*** Opening of Listed entries ***

-- ==== Sys2Proof/Laws/Passes.lean ====
section
/-! SUPPORT. The drawing passes: each writes only its line, keeps the priority tags legal, and draws what its loop says. -/

namespace Sys2Proof.Machine

/-! ### The position tests -/

theorem spriteVisible_iff (tall : Bool) (o : OamEntry) (ly : Fin 144) :
    spriteVisible tall o ly = true ↔
      (o.y.toNat : Int) - 16 ≤ ly.val ∧ (ly.val : Int) < (o.y.toNat : Int) - 16 + if tall then 16 else 8 := by
  unfold spriteVisible spriteHeight
  cases tall <;> exact decide_eq_true_iff

theorem windowOnLine_iff (wx wy : Byte) (ly : Fin 144) :
    windowOnLine wx wy ly = true ↔ wy.toNat ≤ ly.val ∧ wx.toNat < 167 := by
  unfold windowOnLine windowLeft
  rw [decide_eq_true_iff]
  omega

/-! ### Only the line -/

theorem Frame.get_drawTile_other (vram : Memory) (t : TileDraw) (ly : Fin 144) (f : Frame) (x : Fin 160) (y : Fin 144)
    (h : y ≠ ly) : (f.drawTile vram t ly).get x y = f.get x y := by
  rw [Frame.get_drawTile, dif_neg fun hc => h hc.1.1]

theorem Frame.get_foldl_drawTile_other {ι : Type} (vram : Memory) (t : ι → TileDraw) (ly : Fin 144) (l : List ι)
    (f : Frame) (x : Fin 160) (y : Fin 144) (h : y ≠ ly) :
    (l.foldl (fun f i => f.drawTile vram (t i) ly) f).get x y = f.get x y := by
  induction l generalizing f with
  | nil => rfl
  | cons i l ih => rw [List.foldl_cons, ih, Frame.get_drawTile_other _ _ _ _ _ _ h]

/-! ### Tiles side by side -/

/-- The tile covers screen column `x`. -/
abbrev TileDraw.Covers (t : TileDraw) (x : Fin 160) : Prop := 0 ≤ (x.val : Int) - t.sx ∧ (x.val : Int) - t.sx < 8

theorem Frame.get_drawTile_miss (vram : Memory) (t : TileDraw) (ly : Fin 144) (f : Frame) (x : Fin 160)
    (h : ¬t.Covers x) : (f.drawTile vram t ly).get x ly = f.get x ly := by
  rw [Frame.get_drawTile, dif_neg fun hc => h hc.1.2]

/-- A cell after a tile depends on no other cell. -/
theorem Frame.get_drawTile_congr (vram : Memory) (t : TileDraw) (ly : Fin 144) {f g : Frame} {x : Fin 160} {y : Fin 144}
    (h : f.get x y = g.get x y) : (f.drawTile vram t ly).get x y = (g.drawTile vram t ly).get x y := by
  rw [Frame.get_drawTile, Frame.get_drawTile, h]

/-- Tiles none of which covers a column leave it alone. -/
theorem Frame.get_foldl_drawTile_miss {ι : Type} (vram : Memory) (t : ι → TileDraw) (ly : Fin 144) (l : List ι)
    (f : Frame) (x : Fin 160) (h : ∀ i ∈ l, ¬(t i).Covers x) :
    (l.foldl (fun f i => f.drawTile vram (t i) ly) f).get x ly = f.get x ly := by
  induction l generalizing f with
  | nil => rfl
  | cons i l ih =>
    rw [List.foldl_cons, ih _ fun j hj => h j (by simp [hj]), Frame.get_drawTile_miss _ _ _ _ _ (h i (by simp))]

/-- Where exactly one of the tiles covers a column, that column shows that tile's pixel. -/
theorem Frame.get_foldl_drawTile_hit {ι : Type} (vram : Memory) (t : ι → TileDraw) (ly : Fin 144) (l : List ι)
    (hl : l.Nodup) (f : Frame) (x : Fin 160) (i : ι) (hi : i ∈ l) (h : ∀ j ∈ l, (t j).Covers x → j = i) :
    (l.foldl (fun f i => f.drawTile vram (t i) ly) f).get x ly = (f.drawTile vram (t i) ly).get x ly := by
  induction l generalizing f with
  | nil => simp at hi
  | cons k l ih =>
    rw [List.nodup_cons] at hl
    rw [List.foldl_cons]
    by_cases hk : k = i
    · subst hk
      refine Frame.get_foldl_drawTile_miss _ _ _ _ _ _ fun j hj hc => hl.1 ?_
      rw [← h j (by simp [hj]) hc]
      exact hj
    · have hm : ¬(t k).Covers x := fun hc => hk (h k (by simp) hc)
      rw [ih hl.2 _ ((List.mem_cons.mp hi).resolve_left (Ne.symm hk)) fun j hj => h j (by simp [hj])]
      exact Frame.get_drawTile_congr _ _ _ (Frame.get_drawTile_miss _ _ _ _ _ hm)

/-! ### Legal tags (R154) -/

/-- The tags a plot may carry are legal. -/
theorem legalTag_of_plotTagOk {q : Tag} (h : plotTagOk q = true) : legalTag (q.setWidth 8) := by
  revert q; decide

theorem plotTagOk_plotPriority {q : Tag} (h : baseTagOk q = true) (idx : ColorIndex) :
    plotTagOk (plotPriority q idx) = true := by
  revert q idx; decide

theorem legalTag_plotCell {old : Cell} {q : Tag} (c : Color) (ho : legalTag (cellTag old)) (hq : plotTagOk q = true) :
    legalTag (cellTag (plotCell old q c)) := by
  rcases plotCell_cases old q c with h | h <;> rw [h]
  · exact ho
  · rw [cellTag_mkCell]
    exact legalTag_of_plotTagOk hq

theorem Frame.tagsLegal_cleared : Frame.cleared.TagsLegal := fun x y => by
  rw [Frame.get_cleared]
  exact .inl cellTag_zero

theorem Frame.tagsLegal_plot {f : Frame} (hf : f.TagsLegal) (x : Fin 160) (y : Fin 144) {q : Tag} (c : Color)
    (hq : plotTagOk q = true) : (f.plot x y q c).TagsLegal := fun x' y' => by
  rw [Frame.get_plot]
  split_ifs
  · exact legalTag_plotCell c (hf x y) hq
  · exact hf x' y'

theorem Frame.tagsLegal_drawTile {f : Frame} (hf : f.TagsLegal) (vram : Memory) (t : TileDraw) (ly : Fin 144)
    (hb : baseTagOk t.base = true) : (f.drawTile vram t ly).TagsLegal := fun x y => by
  rw [Frame.get_drawTile]
  dsimp only
  split_ifs
  · exact hf x y
  · exact legalTag_plotCell _ (hf x y) (plotTagOk_plotPriority hb _)
  · exact hf x y

theorem Frame.tagsLegal_foldl_drawTile {ι : Type} (vram : Memory) (t : ι → TileDraw) (ly : Fin 144) (l : List ι)
    (ht : ∀ i, baseTagOk (t i).base = true) {f : Frame} (hf : f.TagsLegal) :
    (l.foldl (fun f i => f.drawTile vram (t i) ly) f).TagsLegal := by
  induction l generalizing f with
  | nil => exact hf
  | cons i l ih => exact ih (Frame.tagsLegal_drawTile hf _ _ _ (ht i))

/-! ### The sprite loop -/

/-- The entries of `es` that cover the line, in order. -/
def State.onLineSprites (s : State) (ly : Fin 144) (es : List Nat) : List Nat :=
  es.filter fun e => spriteVisible (tallSprites s.regs.lcdc) (oamEntry s.oam e) ly

/-- The entries the loop draws from counter `n`: the first `10 - n` that cover the line (R170). -/
def State.drawnSprites (s : State) (ly : Fin 144) (es : List Nat) (n : Nat) : List Nat :=
  (s.onLineSprites ly es).take (10 - n)

/-- Everything the loop of `DRAW.OBJ` does. -/
theorem State.drawSprites_eq (s : State) (ly : Fin 144) (es : List Nat) (f : Frame) (n : Nat) (hn : n ≤ 10) :
    s.drawSprites ly es f n =
      ((s.drawnSprites ly es n).foldl
        (fun f e => f.drawTile s.vram (s.spriteTileAt (oamEntry s.oam e) ly) ly) f,
        n + (s.drawnSprites ly es n).length) := by
  induction es generalizing f n with
  | nil => simp [State.drawSprites, State.drawnSprites, State.onLineSprites]
  | cons e es ih =>
    unfold State.drawSprites
    split_ifs with h1 h2
    · simp [h1, State.drawnSprites]
    · have hd : s.drawnSprites ly (e :: es) n = e :: s.drawnSprites ly es (n + 1) := by
        unfold State.drawnSprites State.onLineSprites
        rw [List.filter_cons, if_pos h2, show 10 - n = (10 - (n + 1)) + 1 by omega, List.take_succ_cons]
      rw [ih _ _ (by omega), hd]
      simp only [List.foldl_cons, List.length_cons, Prod.mk.injEq, true_and]
      omega
    · have hd : s.drawnSprites ly (e :: es) n = s.drawnSprites ly es n := by
        unfold State.drawnSprites State.onLineSprites
        rw [List.filter_cons, if_neg h2]
      rw [ih _ _ hn, hd]

theorem State.drawnSprites_length (s : State) (ly : Fin 144) (es : List Nat) (n : Nat) :
    (s.drawnSprites ly es n).length ≤ 10 - n := by
  simp [State.drawnSprites]

/-! ### The passes -/

theorem baseTagOk_spriteTile (m : Mode) (obj : Vector Palette 8) (tall : Bool) (o : OamEntry) (ly : Fin 144) :
    baseTagOk (spriteTile m obj tall o ly).base = true := by
  simp only [spriteTile, spriteBase]
  split_ifs <;> rfl

theorem State.drawBgLine_other (s : State) (ly : Fin 144) (x : Fin 160) (y : Fin 144) (h : y ≠ ly) :
    (s.drawBgLine ly).frame.get x y = s.frame.get x y := Frame.get_foldl_drawTile_other _ _ _ _ _ _ _ h

theorem State.drawBgLine_tagsLegal (s : State) (ly : Fin 144) (hf : s.frame.TagsLegal) :
    (s.drawBgLine ly).frame.TagsLegal := Frame.tagsLegal_foldl_drawTile _ _ _ _ (fun _ => rfl) hf

theorem State.drawWinLine_other (s : State) (ly : Fin 144) (x : Fin 160) (y : Fin 144) (h : y ≠ ly) :
    (s.drawWinLine ly).frame.get x y = s.frame.get x y := by
  unfold State.drawWinLine
  split
  · exact Frame.get_foldl_drawTile_other _ _ _ _ _ _ _ h
  · rfl

theorem State.drawWinLine_tagsLegal (s : State) (ly : Fin 144) (hf : s.frame.TagsLegal) :
    (s.drawWinLine ly).frame.TagsLegal := by
  unfold State.drawWinLine
  split
  · exact Frame.tagsLegal_foldl_drawTile _ _ _ _ (fun _ => rfl) hf
  · exact hf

*** Close of Listed entries ***

[Work item]:
Please write out exactly the lines from the start of the data through the line that contains "theorem Frame.get_drawTile_other (vram", both ends included, and nothing else.

[Answer to the exercise]:
-- ==== Sys2Proof/Laws/Passes.lean ====
section
/-! SUPPORT. The drawing passes: each writes only its line, keeps the priority tags legal, and draws what its loop says. -/

namespace Sys2Proof.Machine

/-! ### The position tests -/

theorem spriteVisible_iff (tall : Bool) (o : OamEntry) (ly : Fin 144) :
    spriteVisible tall o ly = true ↔
      (o.y.toNat : Int) - 16 ≤ ly.val ∧ (ly.val : Int) < (o.y.toNat : Int) - 16 + if tall then 16 else 8 := by
  unfold spriteVisible spriteHeight
  cases tall <;> exact decide_eq_true_iff

theorem windowOnLine_iff (wx wy : Byte) (ly : Fin 144) :
    windowOnLine wx wy ly = true ↔ wy.toNat ≤ ly.val ∧ wx.toNat < 167 := by
  unfold windowOnLine windowLeft
  rw [decide_eq_true_iff]
  omega

/-! ### Only the line -/

theorem Frame.get_drawTile_other (vram : Memory) (t : TileDraw) (ly : Fin 144) (f : Frame) (x : Fin 160) (y : Fin 144)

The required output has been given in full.